En un hermoso pasaje del libro La isla que se repite, el ensayista y narrador Antonio Benítez Rojo expresaba que “todo caribeño, al final de cualquier intento de llegar a los orígenes de su cultura, se verá en una playa desierta, solo y desnudo, emergiendo del agua salada como un náufrago tembloroso, sin otro documento de identidad que la memoria incierta y turbulenta inscripta en las cicatrices, en los tatuajes y en el color mismo de su piel”. Me pregunto qué tan poco valía ese color de piel para que, en 2003, Atilio Borón y Hebe de Bonafini respaldaran la ejecución de tres jóvenes cubanos cuyo delito fue secuestrar un barco para escapar de un régimen que les negó la posibilidad de vivir como seres humanos.

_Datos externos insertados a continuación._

-- ==== Sys2Proof/Machine/State.lean ====
section
/-! DEFINITION. The state of the device and of its tiles: every register field, every memory, queue,
counter and mode the spec gives them, as plain data, and the state after reset. -/

namespace Sys2Proof.Machine

/-- The two parts of the family (`00_scope.md`). -/
inductive Part where
  | mu6410
  | mu1610
  deriving DecidableEq, Repr

/-- Device states of R33. -/
inductive DevState where
  | off | pilot | boot | standby | prelit | lit | service | fallback | halt
  deriving DecidableEq, Repr

/-- Tile states of R40. -/
inductive TState where
  | live | coast | plate | dark
  deriving DecidableEq, Repr

/-! ### Mailbox bookkeeping (chapter 10) -/

/-- What a completion record echoes of its descriptor (R308), and whether the command had been deferred. -/
structure Cpl where
  opc    : Nat
  ch     : Nat
  slot   : Nat
  tag    : Nat
  cpl    : Bool
  wake   : Bool
  wasDef : Bool
  deriving DecidableEq, Repr

/-- The later event a running command waits for (`11_command_reference.md`). -/
inductive WaitKind where
  /-- PERF_SET: the level in force reaches `lvl` (R339). -/
  | perf (lvl : Nat)
  /-- A command that set GO; `late` is its own GO write's LATE, `staged` is set at the sample (R334, R354). -/
  | commit (late staged : Bool)
  /-- TIPIN_SELECT taken between a sample and its transfer: slot, COMMIT (R376). -/
  | tipWait (slot : Nat) (commit : Bool)
  /-- SERVICE_ENTER: entry to SERVICE (R340). -/
  | toService
  /-- SERVICE_EXIT: entry to PRELIT (R340). -/
  | toPrelit
  /-- LIGHT_ON taken at instant `t0`: entry to LIT (R342). -/
  | lightOn (t0 : Nat)
  /-- FAULT_CLEAR with S_PLATE: the rerun of the start tests (R360). -/
  | faultClear
  /-- SLEEP: the handshake (R344). -/
  | sleep (alarm : Nat)
  /-- CAL_ROUND: the end of the calibration round (R356). -/
  | calRound
  /-- WEAR_PASS: the end of the wear pass (R356). -/
  | wearPass
  /-- SAFE_TEST: the output tests still to run and the failures found (R361). -/
  | safeTest (left fails : Nat)
  /-- LANE_TRAIN on a lane (R362). -/
  | laneTrain (n : Nat)
  /-- LANE_TEST on a lane (R362). -/
  | laneTest (n : Nat)
  /-- TILE_SET: lane, operation, slots left (R363). -/
  | tileSet (n op slots : Nat)
  /-- TILE_RESUME: lane and the SEQ of the FLIP named (R364). -/
  | tileResume (n seq : Nat)
  /-- A write burst to eMRAM identified by its number (R347, R357, R505). -/
  | burst (id : Nat) (d0 d1 : Nat)
  /-- CKU_SCAN on CKU1 (R358). -/
  | ckuScan
  /-- PAIR_HANDOVER (R365). -/
  | handover
  /-- PTN_BARRIER of a kind and identifier (R365). -/
  | barrier (kind id : Nat)
  deriving DecidableEq, Repr

/-- A command taken and not yet completed. `sc` marks it state-changing (R36). -/
structure Waiter where
  cpl  : Cpl
  sc   : Bool
  kind : WaitKind
  deriving DecidableEq, Repr

/-- A deferred command (R320): its descriptor, opcode, order of take and deadline; `reason`
is DETAIL1 of the last failed check (R333). -/
structure Deferred where
  opc      : Nat
  d        : Desc
  /-- Instant of the take. -/
  taken    : Nat
  deadline : Nat
  reason   : Nat
  deriving DecidableEq, Repr

/-- A moderation window (R324): completions written since it opened. -/
structure Window where
  count : Nat
  deriving DecidableEq, Repr

/-- An image transfer in progress (R346): its channel, target, lane, size, expected CRC, offset, and the
32-byte blocks received, each by its offset. -/
structure Transfer where
  ch     : Nat
  target : Nat
  lane   : Nat
  size   : Nat
  crc    : Nat
  offset : Nat
  blocks : List Nat
  deriving DecidableEq, Repr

Si el latinoamericanismo consiguiera sobrevivir a los nuevos tiempos, me gustaría vislumbrar un campo de estudios que prescindiese de toda autoridad para discriminar quiénes tenemos derecho a una vida digna de ser vivida. Imagino un nuevo mapa de América Latina en el que todas las personas, independientemente del espacio que ocupemos en él y de nuestra piel, seamos suficientemente humanas para gozar de los mismos derechos.
*Investigadora de la Universidad de Notre Dame y consejera de Cadal.